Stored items
===
/-- R339, R343, R344, R348, R350, R351: what a sequenced message does in its turn. WRITE and READ act on the partition's
memory and queue their answer; ATOM_ADD adds and counts in its window, or in NOWIN; GATE_SIG adds to its gate; a reply
closes its open request and keeps the transfer's first error. A message of an ended epoch counts and changes nothing
else. Where these rules leave a point open it follows the model's reading (log entries 16, 79 and 159). -/
def Obligations.PisteMessagesDelivered : Prop :=
  (∀ (s : State) (n : PortId) (src : Sender) (m : Msg) (i : Instr),
    i ∈ [Instr.write n src m, .read n src m, .writeAck n src m, .readData n src m, .atomAdd n src m, .gateSig n src m] →
    epochEnded (s.port n) src.stn.val src.part.val src.epoch = true →
    answers i s fun t =>
      t.reg (.link n) LINK.OLD_EPOCH = min (s.reg (.link n) LINK.OLD_EPOCH + 1) (2 ^ LINK.OLD_EPOCH.width - 1) ∧
      regsKept s t [(.link n, LINK.OLD_EPOCH)] ∧ onlyRegs s t) ∧
  (∀ (s s' : State) (n k : PortId) (src : Sender) (m : Msg), epochLives s n src → replyPort s n m.dpart src.stn.val = k →
    replyRoom s n m.dpart src.stn.val = true → portOk s m.dpart .w (msgArg m 39 0) m.data.length →
    mcWriteOp m.dpart 6 (msgArg m 39 0) m.data [] [] s = .ok () s' →
    answers (.write n src m) s fun t =>
      t.parts = s'.parts ∧ t.tiles = s'.tiles ∧
      (∃ a, (t.port k).tx = (s.port k).tx ++ [a] ∧ a.dst = src.stn.val ∧ a.msg.type = MsgType.writeAck ∧
        msgArg a.msg 15 0 = Err.none ∧ msgArg a.msg 29 16 = msgArg m 63 50 ∧ msgArg a.msg 51 40 = src.epoch % 4096)) ∧
  (∀ (s s' : State) (n k : PortId) (src : Sender) (m : Msg) (bs : List Byte), epochLives s n src →
    replyPort s n m.dpart src.stn.val = k → replyRoom s n m.dpart src.stn.val = true →
    portOk s m.dpart .r (msgArg m 39 0) (4 * msgArg m 49 40) →
    mcReadOp m.dpart 6 (msgArg m 39 0) (4 * msgArg m 49 40) [] [] false s = .ok bs s' →
    answers (.read n src m) s fun t =>
      t.parts = s'.parts ∧ t.tiles = s'.tiles ∧
      (∃ a, (t.port k).tx = (s.port k).tx ++ [a] ∧ a.dst = src.stn.val ∧ a.msg.type = MsgType.readData ∧
        msgArg a.msg 15 0 = Err.none ∧ msgArg a.msg 29 16 = msgArg m 63 50 ∧ a.msg.data = bs)) ∧
  (∀ (s : State) (n k : PortId) (src : Sender) (m : Msg), epochLives s n src → replyPort s n m.dpart src.stn.val = k →
    replyRoom s n m.dpart src.stn.val = true → portOk s m.dpart .w (msgArg m 39 0) m.data.length → m.data ≠ [] →
    msgArg m 39 0 % 64 + m.data.length ≤ 64 → (∀ c, ((s.part m.dpart).ctl c).fixups = []) →
    let v := interleave s.variant (msgArg m 39 0 / 64 * 64)
    let off := v.2 + msgArg m 39 0 % 64
    classify (((s.part m.dpart).ctl v.1).burst v.2) = .clean →
    answers (.write n src m) s fun t =>
      ((t.part m.dpart).ctl v.1).mem.read off m.data.length = m.data ∧
      (∀ a, a < stackBytes → (a < off ∨ off + m.data.length ≤ a) →
        ((t.part m.dpart).ctl v.1).mem.get a = ((s.part m.dpart).ctl v.1).mem.get a) ∧ t.tiles = s.tiles ∧
      (∃ a, (t.port k).tx = (s.port k).tx ++ [a] ∧ a.dst = src.stn.val ∧ a.msg.type = MsgType.writeAck ∧
        msgArg a.msg 15 0 = Err.none ∧ msgArg a.msg 29 16 = msgArg m 63 50 ∧ msgArg a.msg 51 40 = src.epoch % 4096)) ∧
  (∀ (s : State) (n k : PortId) (src : Sender) (m : Msg), epochLives s n src → replyPort s n m.dpart src.stn.val = k →
    replyRoom s n m.dpart src.stn.val = true → portOk s m.dpart .r (msgArg m 39 0) (4 * msgArg m 49 40) →
    burstsClean s m.dpart (msgArg m 39 0) (4 * msgArg m 49 40) →
    answers (.read n src m) s fun t =>
      bytesKept s t ∧
      (∃ a, (t.port k).tx = (s.port k).tx ++ [a] ∧ a.dst = src.stn.val ∧ a.msg.type = MsgType.readData ∧
        msgArg a.msg 15 0 = Err.none ∧ msgArg a.msg 29 16 = msgArg m 63 50 ∧
        a.msg.data = storedBytes s m.dpart (msgArg m 39 0) (4 * msgArg m 49 40))) ∧
  (∀ (s : State) (n : PortId) (src : Sender) (m : Msg), epochLives s n src → m.data ≠ [] → m.data.length % 4 = 0 →
    portOk s m.dpart .a (msgArg m 39 0) m.data.length → msgArg m 39 0 % 4 = 0 →
    msgArg m 39 0 % 64 + m.data.length ≤ 64 → (∀ c, ((s.part m.dpart).ctl c).fixups = []) →
    winFor s (msgArg m 55 40) = none →
    let v := interleave s.variant (msgArg m 39 0 / 64 * 64)
    classify (((s.part m.dpart).ctl v.1).burst v.2) = .clean →
    let adds := List.replicate (msgArg m 39 0 % 64 / 4) none ++ (leWords m.data).map fun w => some (sext 32 w)
    answers (.atomAdd n src m) s fun t =>
      ((t.part m.dpart).ctl v.1).mem.read v.2 64 = (addBurst (((s.part m.dpart).ctl v.1).mem.read v.2 64) adds).1 ∧
      t.reg (.mc m.dpart v.1) MC.ATOM_ADDS =
        min (s.reg (.mc m.dpart v.1) MC.ATOM_ADDS + 1) (2 ^ MC.ATOM_ADDS.width - 1) ∧
      t.reg (.link n) LINK.NOWIN = min (s.reg (.link n) LINK.NOWIN + 1) (2 ^ LINK.NOWIN.width - 1) ∧ t.tiles = s.tiles) ∧
  (∀ (s s' : State) (n : PortId) (src : Sender) (m : Msg) (sat : Bool), epochLives s n src →
    portOk s m.dpart .a (msgArg m 39 0) m.data.length →
    atomAll m.dpart (msgArg m 39 0) ((leWords m.data).map (sext 32)) s = .ok sat s' → winFor s (msgArg m 55 40) = none →
    answers (.atomAdd n src m) s fun t =>
      t.parts = s'.parts ∧ t.tiles = s'.tiles ∧
      t.reg (.link n) LINK.NOWIN = min (s'.reg (.link n) LINK.NOWIN + 1) (2 ^ LINK.NOWIN.width - 1) ∧
      regsKept s' t [(.link n, LINK.NOWIN)]) ∧
  (∀ (s s' : State) (n : PortId) (src : Sender) (m : Msg) (sat : Bool) (w : Nat), epochLives s n src →
    portOk s m.dpart .a (msgArg m 39 0) m.data.length →
    atomAll m.dpart (msgArg m 39 0) ((leWords m.data).map (sext 32)) s = .ok sat s' → winFor s (msgArg m 55 40) = some w →
    (winLatch s w).expect.testBit (4 * src.stn.val + src.part.val) = true → m.last = true →
    (s.reg (.peer 0) (PEER.ARRIVED w)).testBit (4 * src.stn.val + src.part.val) = false →
    answers (.atomAdd n src m) s fun t =>
      t.parts = s'.parts ∧ t.tiles = s'.tiles ∧
      t.reg (.peer 0) (PEER.WIN_ADDS w) = min (s'.reg (.peer 0) (PEER.WIN_ADDS w) + 1) (2 ^ 32 - 1) ∧
      (t.reg (.peer 0) (PEER.ARRIVED w)).testBit (4 * src.stn.val + src.part.val) = true ∧
      (sat = true → t.reg (.peer 0) (PEER.WSAT w) = 1) ∧
      regsKept s' t [(.peer 0, PEER.WIN_ADDS w), (.peer 0, PEER.ARRIVED w), (.peer 0, PEER.WSAT w)]) ∧
  (∀ (s : State) (n : PortId) (src : Sender) (m : Msg), epochLives s n src →
    let r : GateRef := ⟨msgArg m 7 0, true⟩
    (s.gate m.dpart r).valid = true → (s.gate m.dpart r).cfg.testBit 22 = true →
    answers (.gateSig n src m) s fun t =>
      (t.gate m.dpart r).value = min ((s.gate m.dpart r).value + msgArg m 39 8) (2 ^ 64 - 1) ∧
      ∀ q, q.global ≠ true ∨ q.index ≠ r.index → t.gate m.dpart q = s.gate m.dpart q) ∧
  (∀ (s : State) (n : PortId) (src : Sender) (m : Msg) (x : Xfer) (e : Nat × Nat × Nat), epochLives s n src →
    msgArg m 51 40 = ownEpoch s m.dpart → partFenced s m.dpart = false → (s.part m.dpart).xfer = some x →
    x.open_.find? (fun o => o.1 = msgArg m 29 16) = some e → XferD.stn x.desc = src.stn.val →
    msgArg m 15 0 ≠ Err.none ∨ XferD.op x.desc ≠ 1 →
    answers (.writeAck n src m) s fun t =>
      (t.part m.dpart).xfer = some { x with
        open_ := x.open_.filter fun o => o.1 ≠ e.1
        err := if x.err = Err.none then msgArg m 15 0 else x.err } ∧ regsKept s t [] ∧ bytesKept s t ∧ t.tiles = s.tiles) ∧
  (∀ (s s' : State) (n : PortId) (src : Sender) (m : Msg) (x : Xfer) (e : Nat × Nat × Nat), epochLives s n src →
    msgArg m 51 40 = ownEpoch s m.dpart → partFenced s m.dpart = false → (s.part m.dpart).xfer = some x →
    x.open_.find? (fun o => o.1 = msgArg m 29 16) = some e → XferD.stn x.desc = src.stn.val →
    msgArg m 15 0 = Err.none → XferD.op x.desc = 1 → portOk s m.dpart .w (XferD.local_ x.desc + e.2.1) e.2.2 →
    mcWriteOp m.dpart 6 (XferD.local_ x.desc + e.2.1) (m.data.take e.2.2) [] [] s = .ok () s' →
    answers (.readData n src m) s fun t =>
      (t.part m.dpart).xfer = some { x with open_ := x.open_.filter fun o => o.1 ≠ e.1 } ∧
      (t.part m.dpart).mc = (s'.part m.dpart).mc ∧ regsKept s' t [] ∧ t.tiles = s'.tiles)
===
AIM OF THE EXERCISE:
Show all of the lines above in which "bytesKept" is present.

RESPONSE:
      bytesKept s t ∧
        err := if x.err = Err.none then msgArg m 15 0 else x.err } ∧ regsKept s t [] ∧ bytesKept s t ∧ t.tiles = s.tiles) ∧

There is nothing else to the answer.